DATA EXTRACTS Start Marker

/-- Settles O45: each kind of step records its own event, SETTIMING, SETFREQ and the idle step none. -/
theorem traceOnlyGrows : Obligations.TraceOnlyGrows := by
  intro s t h
  cases step_cases h with
  | reset hr => exact .inr ⟨_, rfl⟩
  | pulse hr hb hq => exact .inr ⟨_, perform_trace _ _⟩
  | finish hr hb hq => exact .inr ⟨_, rfl⟩
  | idle hr hb hd => exact .inl rfl
  | issue hr hb hd hw ha =>
    cases ha with
    | send hsend => exact .inr ⟨_, rfl⟩
    | settiming p d => exact .inl rfl
    | setfreq fh fl dp => exact .inl rfl
    | carrierOff => exact .inr ⟨_, rfl⟩
    | carrierOn en hen => exact .inr ⟨_, rfl⟩

/-- Settles O46: of the kinds of step only a reset, a send command and a nonzero CARRIER write the active registers. -/
theorem latchOnlyAtItsTwoPlaces : Obligations.LatchOnlyAtItsTwoPlaces := by
  intro s t h
  cases step_cases h with
  | reset hr => exact .inr (.inl hr)
  | pulse hr hb hq => exact .inl ⟨by simp, by simp⟩
  | finish hr hb hq => exact .inl ⟨rfl, rfl⟩
  | idle hr hb hd => exact .inl ⟨rfl, rfl⟩
  | issue hr hb hd hw ha =>
    cases ha with
    | send hsend => exact .inr (.inr ⟨hb, rfl, rfl, _, _, hd, .inl (isSend_of_sendOf hsend)⟩)
    | settiming p d => exact .inl ⟨rfl, rfl⟩
    | setfreq fh fl dp => exact .inl ⟨rfl, rfl⟩
    | carrierOff => exact .inl ⟨rfl, rfl⟩
    | carrierOn en hen => exact .inr (.inr ⟨hb, rfl, rfl, _, _, hd, .inr ⟨en, hen, rfl⟩⟩)

/-- Settles O47: of the kinds of step only a reset, SETTIMING and SETFREQ write the programmed registers. -/
theorem programmedRegistersWriters : Obligations.ProgrammedRegistersWriters := by
  intro s t h
  cases step_cases h with
  | reset hr => exact .inr (.inl hr)
  | pulse hr hb hq => exact .inl ⟨by rw [perform_eq]; rfl, by rw [perform_eq]; rfl⟩
  | finish hr hb hq => exact .inl ⟨rfl, rfl⟩
  | idle hr hb hd => exact .inl ⟨rfl, rfl⟩
  | issue hr hb hd hw ha =>
    cases ha with
    | send hsend => exact .inl ⟨rfl, rfl⟩
    | settiming p d => exact .inr (.inr ⟨hb, _, _, hd, .inl ⟨p, d, rfl⟩⟩)
    | setfreq fh fl dp => exact .inr (.inr ⟨hb, _, _, hd, .inr ⟨fh, fl, dp, rfl⟩⟩)
    | carrierOff => exact .inl ⟨rfl, rfl⟩
    | carrierOn en hen => exact .inl ⟨rfl, rfl⟩

/-- What a step does to the gate: one of its writers drives it, or it stays. -/
theorem gate_of_step {s t : State} (h : step s = .next t) :
    t.gate = s.gate ∨ (s.rst = true ∧ t.gate = false) ∨
      (s.rst = false ∧ s.busy = true ∧ ∃ e rest, s.q = e :: rest ∧ t.gate = e.isMark) ∨
      (s.rst = false ∧ s.busy = false ∧ ∃ en rest, decode s.port = .command (.carrier en) rest ∧ t.gate = !(en == 0#8)) := by
  cases step_cases h with
  | reset hr => exact .inr (.inl ⟨hr, resetBlock_gate _⟩)
  | pulse hr hb hq => exact .inr (.inr (.inl ⟨hr, hb, _, _, hq, perform_gate _ _⟩))
  | finish hr hb hq => exact .inl (setBusy_gate _ _)
  | idle hr hb hd => exact .inl rfl
  | issue hr hb hd hw ha =>
    cases ha with
    | send hsend => exact .inl (setBusy_gate _ _)
    | settiming p d => exact .inl rfl
    | setfreq fh fl dp => exact .inl rfl
    | carrierOff => exact .inr (.inr (.inr ⟨hr, hb, _, _, hd, setGate_gate _ _⟩))
    | carrierOn en hen => exact .inr (.inr (.inr ⟨hr, hb, _, _, hd, (setGate_gate _ _).trans (by simp [hen])⟩))

/-- Settles O48: the four cases of `gate_of_step`, by the kind of pulse and by CARRIER's operand. -/
theorem gateWriters : Obligations.GateWriters := by
  intro s t h
  obtain hg | ⟨hr, hg⟩ | ⟨hr, hb, e, rest, hq, hg⟩ | ⟨hr, hb, en, rest, hd, hg⟩ := gate_of_step h
  · simp +contextual [hg]
  · simp [hg, hr]
  · cases e <;> simp [hg, hr, hb, hq, Pulse.isMark]
  · by_cases hen : en = 0#8
    · subst hen; simp [hg, hb, hd]
    · simp [hg, hr, hb, hd, hen]

/-- Settles O49: BUSY is raised by `startTransmit` and cleared by `finish` and a reset; every other kind of step leaves it. -/
theorem busyWriters : Obligations.BusyWriters := by
  intro s t h
  cases step_cases h with
  | reset hr => exact ⟨fun _ ht => by simp at ht, fun _ _ => .inl hr⟩
  | pulse hr hb hq => simp [hb]
  | finish hr hb hq => exact ⟨fun hi => by simp [hb] at hi, fun _ _ => .inr ⟨hq, rfl⟩⟩
  | idle hr hb hd => simp [hb]
  | issue hr hb hd hw ha =>
    refine ⟨fun _ ht => ⟨hr, _, _, hd, ?_, hw⟩, fun hi => by simp [hb] at hi⟩
    cases ha with
    | send hsend => exact isSend_of_sendOf hsend
    | settiming p d => simp [hb] at ht
    | setfreq fh fl dp => simp [State.setFreq, hb] at ht
    | carrierOff => simp [State.carrierOff, hb] at ht
    | carrierOn en hen => simp [State.carrierOn, hb] at ht

/-- Settles O50: NOW is written by `perform` and a reset alone. -/
theorem clockCountsPulsesOnly : Obligations.ClockCountsPulsesOnly := by
  intro s t h
  cases step_cases h with
  | reset hr => simp [hr]
  | pulse hr hb hq => simp [hr, hb, hq]
  | finish hr hb hq => simp [hr, hb, hq, State.finish]
  | idle hr hb hd => simp [hr, hb]
  | issue hr hb hd hw ha =>
    have hnow : t.now = s.now := by
      cases ha with
      | send hsend => rfl
      | settiming p d => rfl
      | setfreq fh fl dp => rfl
      | carrierOff => rfl
      | carrierOn en hen => rfl
    simp [hr, hb, hnow]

DATA EXTRACTS End Marker

Output only an exact transcription of the lines above from the one with "hd => simp [hb]" up to and including the one with "simp [hb] at ht".

  | idle hr hb hd => simp [hb]
  | issue hr hb hd hw ha =>
    refine ⟨fun _ ht => ⟨hr, _, _, hd, ?_, hw⟩, fun hi => by simp [hb] at hi⟩
    cases ha with
    | send hsend => exact isSend_of_sendOf hsend
    | settiming p d => simp [hb] at ht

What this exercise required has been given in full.